This study presents an integrated design framework combining passive cooling strategies with occupant behaviour modelling to improve the thermal resilience of low-income housing in subtropical, high density cities. Driven by the urgent need for resilient, occupant-focused housing in high-density urban areas, the framework addresses the declining effectiveness of traditional passive cooling. These measures predominantly rely on the indoor-outdoor temperature gradient, which is diminishing due to rising extreme heat events. The proposed framework layers occupant-driven spatial adaptations including thermal zoning, dynamic occupancy schedules, functional allocation, interior partitioning, and semi-outdoor areas to create local microclimates that more effectively mitigate heat stress.

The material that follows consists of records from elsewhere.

-- ==== Sys2Proof/Machine/Objects.lean ====
section
/-! DEFINITION. The object dictionary's table (03 R64–R69, R91 and each chapter's object table): one row for each object
or run of objects, with type, access code, default, range, reserved values and the rights of each role. -/

namespace Sys2Proof.Machine

/-- The types of R66. -/
inductive OTy where
  | bool | u8 | u16 | u32 | u64 | i8 | i16 | i32 | i64 | f32 | str | blob | plan
  deriving DecidableEq, Repr

/-- The access codes of R11. -/
inductive Acc where
  | ro | rw | wo | rwt | konst
  deriving DecidableEq, Repr

/-- What an object belongs to: its instance number counts partitions, streams and so on; `fn` objects are held once for
each function. -/
inductive Home where
  | glob | fn | part | stream | port | core | engine | res | dma | unit | proc
  deriving DecidableEq, Repr

/-- How far a partition owner reaches: nowhere, every instance, its own partition's. -/
inductive Reach where
  | no | all | own
  deriving DecidableEq, Repr

/-- A row of an object table. `first`, `count`, `stride`: the indices of the instances. `sub`, `subs`: the run of
sub-indices. `lo`, `hi`, `resv`: the range and the reserved values on a write. `poRead`, `poWrite`, `mcRead`, `mcWrite`:
rights of the partition owner and the machine controller. `latched`: a partition owner reads the value of the last tick
edge. `maxLen`: the largest length of a variable-size value. -/
structure ObjRow where
  name : String
  first : Nat
  count : Nat
  stride : Nat
  sub : Nat
  subs : Nat
  ty : OTy
  acc : Acc
  home : Home
  dflt : Nat
  lo : Nat
  hi : Nat
  resv : List (Nat × Nat)
  poRead : Reach
  poWrite : Reach
  mcRead : Bool
  mcWrite : Bool
  latched : Bool
  maxLen : Nat
  deriving DecidableEq, Repr

/-- The objects of 03 R91, part 1. -/
def objs1000a : List ObjRow := [
⟨"VENDOR", 0x1000, 1, 1, 0x1, 1, .str, .konst, .glob, 0, 0, 0, [], .all, .no, true, false, false, 255⟩,
  ⟨"FAMILY", 0x1000, 1, 1, 0x2, 1, .str, .konst, .glob, 0, 0, 0, [], .all, .no, true, false, false, 255⟩,
  ⟨"PART", 0x1000, 1, 1, 0x3, 1, .str, .konst, .glob, 0, 0, 0, [], .all, .no, true, false, false, 255⟩,
  ⟨"GRADE", 0x1000, 1, 1, 0x4, 1, .str, .konst, .glob, 0, 0, 0, [], .all, .no, true, false, false, 255⟩,
  ⟨"STEPPING", 0x1000, 1, 1, 0x5, 1, .u16, .konst, .glob, 0, 0, 65535, [], .all, .no, true, false, false, 0⟩,
  ⟨"DIE_SERIAL", 0x1000, 1, 1, 0x6, 1, .u64, .konst, .glob, 0, 0, 18446744073709551615, [], .all, .no, true, false, false, 0⟩,
  ⟨"BOOT_ID", 0x1000, 1, 1, 0x7, 1, .u64, .ro, .glob, 0, 0, 18446744073709551615, [], .all, .no, true, false, false, 0⟩,
  ⟨"FW_VERSION", 0x1001, 1, 1, 0x1, 9, .u32, .ro, .glob, 0, 0, 4294967295, [], .all, .no, true, false, false, 0⟩,
  ⟨"TENSOR_CORES", 0x1002, 1, 1, 0x1, 1, .u8, .konst, .glob, 32, 0, 255, [], .all, .no, true, false, false, 0⟩,
  ⟨"TENSOR_CLUSTERS", 0x1002, 1, 1, 0x2, 1, .u8, .konst, .glob, 4, 0, 255, [], .all, .no, true, false, false, 0⟩,
  ⟨"PORTS", 0x1002, 1, 1, 0x3, 1, .u8, .konst, .glob, 16, 0, 255, [], .all, .no, true, false, false, 0⟩,
  ⟨"STREAMS", 0x1002, 1, 1, 0x4, 1, .u8, .konst, .glob, 64, 0, 255, [], .all, .no, true, false, false, 0⟩,
  ⟨"I3C_CONTROLLERS", 0x1002, 1, 1, 0x5, 1, .u8, .konst, .glob, 16, 0, 255, [], .all, .no, true, false, false, 0⟩,
  ⟨"LPDDR5_CHANNELS", 0x1002, 1, 1, 0x6, 1, .u8, .konst, .glob, 32, 0, 255, [], .all, .no, true, false, false, 0⟩,
  ⟨"LPDDR5_BYTES", 0x1002, 1, 1, 0x7, 1, .u64, .ro, .glob, 0, 0, 18446744073709551615, [], .all, .no, true, false, false, 0⟩,
  ⟨"UCIE_MODULES", 0x1002, 1, 1, 0x8, 1, .u8, .konst, .glob, 2, 0, 255, [], .all, .no, true, false, false, 0⟩,
  ⟨"PYR_ENGINES", 0x1002, 1, 1, 0x9, 1, .u8, .konst, .glob, 4, 0, 255, [], .all, .no, true, false, false, 0⟩,
  ⟨"WRP_ENGINES", 0x1002, 1, 1, 0xA, 1, .u8, .konst, .glob, 4, 0, 255, [], .all, .no, true, false, false, 0⟩,
  ⟨"FLW_ENGINES", 0x1002, 1, 1, 0xB, 1, .u8, .konst, .glob, 2, 0, 255, [], .all, .no, true, false, false, 0⟩,
  ⟨"STE_ENGINES", 0x1002, 1, 1, 0xC, 1, .u8, .konst, .glob, 4, 0, 255, [], .all, .no, true, false, false, 0⟩,
  ⟨"FTR_ENGINES", 0x1002, 1, 1, 0xD, 1, .u8, .konst, .glob, 1, 0, 255, [], .all, .no, true, false, false, 0⟩,
  ⟨"TRACK_CONTEXTS", 0x1002, 1, 1, 0xE, 1, .u32, .konst, .glob, 1048576, 0, 4294967295, [], .all, .no, true, false, false, 0⟩,
  ⟨"QUEUES", 0x1002, 1, 1, 0xF, 1, .u16, .konst, .glob, 8192, 0, 65535, [], .all, .no, true, false, false, 0⟩,
  ⟨"PARTITIONS", 0x1002, 1, 1, 0x10, 1, .u8, .konst, .glob, 8, 0, 255, [], .all, .no, true, false, false, 0⟩,
  ⟨"DMA_UNITS", 0x1002, 1, 1, 0x11, 1, .u8, .konst, .glob, 6, 0, 255, [], .all, .no, true, false, false, 0⟩,
  ⟨"CONTROL_CORES", 0x1002, 1, 1, 0x12, 1, .u8, .konst, .glob, 6, 0, 255, [], .all, .no, true, false, false, 0⟩,
  ⟨"FW_PROCESSORS", 0x1002, 1, 1, 0x13, 1, .u8, .konst, .glob, 9, 0, 255, [], .all, .no, true, false, false, 0⟩,
  ⟨"SPARE_MAX", 0x1002, 1, 1, 0x14, 1, .u8, .konst, .glob, 4, 0, 255, [], .all, .no, true, false, false, 0⟩,
  ⟨"DMA_RETRY_MAX", 0x1002, 1, 1, 0x15, 1, .u8, .konst, .glob, 7, 0, 255, [], .all, .no, true, false, false, 0⟩,
  ⟨"HOST_IF_VERSION", 0x1010, 1, 1, 0x1, 1, .u32, .rw, .glob, 0, 0, 4294967295, [], .no, .no, false, false, false, 0⟩]

/-- The objects of 03 R91, part 2. -/
def objs1000b : List ObjRow := [
⟨"DEVICE_IF_VERSION", 0x1010, 1, 1, 0x2, 1, .u32, .konst, .glob, 65536, 0, 4294967295, [], .all, .no, true, false, false, 0⟩,
  ⟨"NEGOTIATION", 0x1010, 1, 1, 0x3, 1, .u8, .ro, .glob, 0, 0, 255, [], .all, .no, true, false, false, 0⟩,
  ⟨"FUNCTION_IF_VERSION", 0x1010, 1, 1, 0x4, 1, .u32, .rw, .fn, 0, 0, 4294967295, [], .all, .all, true, true, false, 0⟩,
  ⟨"TXN_IDLE_MS", 0x1011, 1, 1, 0x1, 1, .u32, .konst, .glob, 2000, 0, 4294967295, [], .no, .no, false, false, false, 0⟩,
  ⟨"TXN_MAX_OBJECTS", 0x1011, 1, 1, 0x2, 1, .u16, .konst, .glob, 256, 0, 65535, [], .no, .no, false, false, false, 0⟩,
  ⟨"TXN_MAX_BYTES", 0x1011, 1, 1, 0x3, 1, .u32, .konst, .glob, 4194304, 0, 4294967295, [], .no, .no, false, false, false, 0⟩,
  ⟨"TXN_OPEN", 0x1011, 1, 1, 0x4, 1, .u8, .ro, .glob, 0, 0, 255, [], .no, .no, false, false, false, 0⟩,
  ⟨"TXN_ABANDONED", 0x1011, 1, 1, 0x5, 1, .u32, .ro, .glob, 0, 0, 4294967295, [], .no, .no, false, false, false, 0⟩,
  ⟨"TXN_CONFLICTS", 0x1011, 1, 1, 0x6, 1, .u32, .ro, .glob, 0, 0, 4294967295, [], .no, .no, false, false, false, 0⟩,
  ⟨"MSG_PAYLOAD_MAX", 0x1012, 1, 1, 0x1, 1, .u16, .konst, .glob, 4096, 0, 65535, [], .all, .no, true, false, false, 0⟩,
  ⟨"REQUESTS", 0x1012, 1, 1, 0x2, 1, .u64, .ro, .fn, 0, 0, 18446744073709551615, [], .all, .no, true, false, false, 0⟩,
  ⟨"REFUSED", 0x1012, 1, 1, 0x3, 1, .u64, .ro, .fn, 0, 0, 18446744073709551615, [], .all, .no, true, false, false, 0⟩,
  ⟨"BUSY_RESPONSES", 0x1012, 1, 1, 0x4, 1, .u64, .ro, .fn, 0, 0, 18446744073709551615, [], .all, .no, true, false, false, 0⟩,
  ⟨"JOURNAL_HEAD", 0x1020, 1, 1, 0x1, 1, .u64, .ro, .glob, 1, 0, 18446744073709551615, [], .all, .no, true, false, false, 0⟩,
  ⟨"OLDEST_ON_CHIP", 0x1020, 1, 1, 0x2, 1, .u64, .ro, .glob, 1, 0, 18446744073709551615, [], .all, .no, false, false, false, 0⟩,
  ⟨"OLDEST_IN_RING", 0x1020, 1, 1, 0x3, 1, .u64, .ro, .glob, 0, 0, 18446744073709551615, [], .all, .no, false, false, false, 0⟩,
  ⟨"RING_ENABLE", 0x1020, 1, 1, 0x4, 1, .bool, .rwt, .glob, 1, 0, 1, [(2, 255)], .all, .no, false, false, false, 0⟩,
  ⟨"RING_BASE", 0x1020, 1, 1, 0x5, 1, .u64, .ro, .glob, 0, 0, 18446744073709551615, [], .all, .no, false, false, false, 0⟩,
  ⟨"RING_ENTRIES", 0x1020, 1, 1, 0x6, 1, .u32, .konst, .glob, 1048576, 0, 4294967295, [], .all, .no, false, false, false, 0⟩,
  ⟨"MIRROR_LAG", 0x1020, 1, 1, 0x7, 1, .u16, .ro, .glob, 0, 0, 65535, [], .all, .no, false, false, false, 0⟩,
  ⟨"CURSOR", 0x1021, 1, 1, 0x1, 1, .u64, .rw, .fn, 1, 0, 18446744073709551615, [], .all, .all, true, true, false, 0⟩,
  ⟨"ENTRIES", 0x1021, 1, 1, 0x2, 1, .blob, .ro, .fn, 0, 0, 0, [], .all, .all, true, true, false, 65535⟩,
  ⟨"BATCH", 0x1021, 1, 1, 0x3, 1, .u8, .rw, .fn, 64, 1, 64, [], .all, .all, true, true, false, 0⟩]

/-- The objects of 03 R91. -/
def objs1000 : List ObjRow := objs1000a ++ objs1000b

/-- The objects of 14 R379, part 1. -/
def objs1100a : List ObjRow := [
⟨"LINK_STATE", 0x1100, 1, 1, 0x1, 1, .u8, .ro, .glob, 0, 0, 255, [], .all, .no, true, false, false, 0⟩,
  ⟨"RATE_MAX", 0x1100, 1, 1, 0x2, 1, .u8, .rwt, .glob, 2, 0, 2, [(3, 255)], .no, .no, false, false, false, 0⟩,
  ⟨"RATE", 0x1100, 1, 1, 0x3, 1, .u8, .ro, .glob, 0, 0, 255, [], .all, .no, false, false, false, 0⟩,
  ⟨"WIDTH", 0x1100, 1, 1, 0x4, 1, .u8, .ro, .glob, 0, 0, 255, [], .all, .no, false, false, false, 0⟩,
  ⟨"RETRAINS", 0x1100, 1, 1, 0x5, 1, .u32, .ro, .glob, 0, 0, 4294967295, [], .no, .no, false, false, false, 0⟩,
  ⟨"REPLAYS", 0x1100, 1, 1, 0x6, 1, .u64, .ro, .glob, 0, 0, 18446744073709551615, [], .no, .no, false, false, false, 0⟩,
  ⟨"DEGRADED", 0x1100, 1, 1, 0x7, 1, .bool, .ro, .glob, 0, 0, 1, [(2, 255)], .no, .no, false, false, false, 0⟩,
  ⟨"RETRAIN", 0x1100, 1, 1, 0x8, 1, .bool, .wo, .glob, 0, 0, 1, [(2, 255)], .no, .no, false, false, false, 0⟩,
  ⟨"VENDOR_ID", 0x1101, 1, 1, 0x1, 1, .u16, .konst, .glob, 0, 0, 65535, [], .all, .no, false, false, false, 0⟩,
  ⟨"PF_DEVICE_ID", 0x1101, 1, 1, 0x2, 1, .u16, .konst, .glob, 25650, 0, 65535, [], .all, .no, false, false, false, 0⟩,
  ⟨"VF_DEVICE_ID", 0x1101, 1, 1, 0x3, 1, .u16, .konst, .glob, 25651, 0, 65535, [], .all, .no, false, false, false, 0⟩,
  ⟨"VFS_ENABLED", 0x1101, 1, 1, 0x4, 1, .u8, .ro, .glob, 0, 0, 255, [], .all, .no, false, false, false, 0⟩,
  ⟨"FUNCTION", 0x1101, 1, 1, 0x5, 1, .u8, .ro, .glob, 0, 0, 255, [], .all, .no, false, false, false, 0⟩,
  ⟨"WIN_STATUS", 0x1102, 1, 1, 0x1, 1, .u32, .ro, .fn, 0, 0, 4294967295, [], .all, .all, false, false, false, 0⟩,
  ⟨"WIN_REFUSED", 0x1102, 1, 1, 0x2, 1, .u32, .ro, .fn, 0, 0, 4294967295, [], .all, .all, false, false, false, 0⟩,
  ⟨"APERTURE_REFUSED", 0x1102, 1, 1, 0x3, 1, .u32, .ro, .fn, 0, 0, 4294967295, [], .all, .all, false, false, false, 0⟩,
  ⟨"EV_BASE", 0x1104, 1, 1, 0x1, 1, .u64, .rw, .fn, 0, 0, 18446744073709551615, [], .all, .all, false, false, false, 0⟩,
  ⟨"EV_LOG2", 0x1104, 1, 1, 0x2, 1, .u8, .rw, .fn, 8, 6, 16, [], .all, .all, false, false, false, 0⟩,
  ⟨"EV_ENABLE", 0x1104, 1, 1, 0x3, 1, .bool, .rw, .fn, 0, 0, 1, [(2, 255)], .all, .all, false, false, false, 0⟩,
  ⟨"EV_DROPPED", 0x1104, 1, 1, 0x4, 1, .u32, .ro, .fn, 0, 0, 4294967295, [], .all, .all, false, false, false, 0⟩,
  ⟨"RES_BASE", 0x1105, 1, 1, 0x1, 1, .u64, .rw, .fn, 0, 0, 18446744073709551615, [], .all, .all, false, false, false, 0⟩,
  ⟨"RES_LOG2", 0x1105, 1, 1, 0x2, 1, .u8, .rw, .fn, 10, 6, 16, [], .all, .all, false, false, false, 0⟩,
  ⟨"RES_ENABLE", 0x1105, 1, 1, 0x3, 1, .bool, .rw, .fn, 0, 0, 1, [(2, 255)], .all, .all, false, false, false, 0⟩,
  ⟨"RES_DROPPED", 0x1105, 1, 1, 0x4, 1, .u32, .ro, .fn, 0, 0, 4294967295, [], .all, .all, false, false, false, 0⟩,
  ⟨"VERDICT_ADDR", 0x1105, 1, 1, 0x5, 1, .u64, .rw, .fn, 0, 0, 18446744073709551615, [], .all, .all, false, false, false, 0⟩,
  ⟨"TICK_DIVIDER", 0x1106, 1, 1, 0x1, 1, .u8, .rw, .fn, 0, 0, 255, [], .all, .all, false, false, false, 0⟩,
  ⟨"COALESCE_US", 0x1106, 1, 1, 0x2, 1, .u16, .rw, .fn, 20, 0, 10000, [], .all, .all, false, false, false, 0⟩,
  ⟨"CAN_ENABLE", 0x1110, 1, 1, 0x1, 1, .bool, .rwt, .glob, 0, 0, 1, [(2, 255)], .no, .no, false, false, false, 0⟩,
  ⟨"NOM_RATE", 0x1110, 1, 1, 0x2, 1, .u8, .rwt, .glob, 3, 0, 3, [(4, 255)], .no, .no, false, false, false, 0⟩,
  ⟨"DATA_RATE", 0x1110, 1, 1, 0x3, 1, .u8, .rwt, .glob, 4, 0, 5, [(6, 255)], .no, .no, false, false, false, 0⟩]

Using Hong Kong as a case study, EnergyPlus simulations evaluate current conditions and projected heat scenarios for 2040 and 2090. In parallel, façade measures such as optimized window-to-wall ratios, operable and strategically spaced windows, fixed shading devices, advanced glazing, and high-performance wall insulationfurther control solar heat gain. Linear regression and Sobol global sensitivity analyses quantify each strategy’s impact on cooling loads and annual comfort hours. The combined spatial and façade interventions reduce cooling loads by up to 73% under present conditions and increase comfort hours by up to 89% under future climates.

This approach links technical performance with occupant adaptability. It offers scalable design guidance for subtropical, high-density urban housing amid escalating heat.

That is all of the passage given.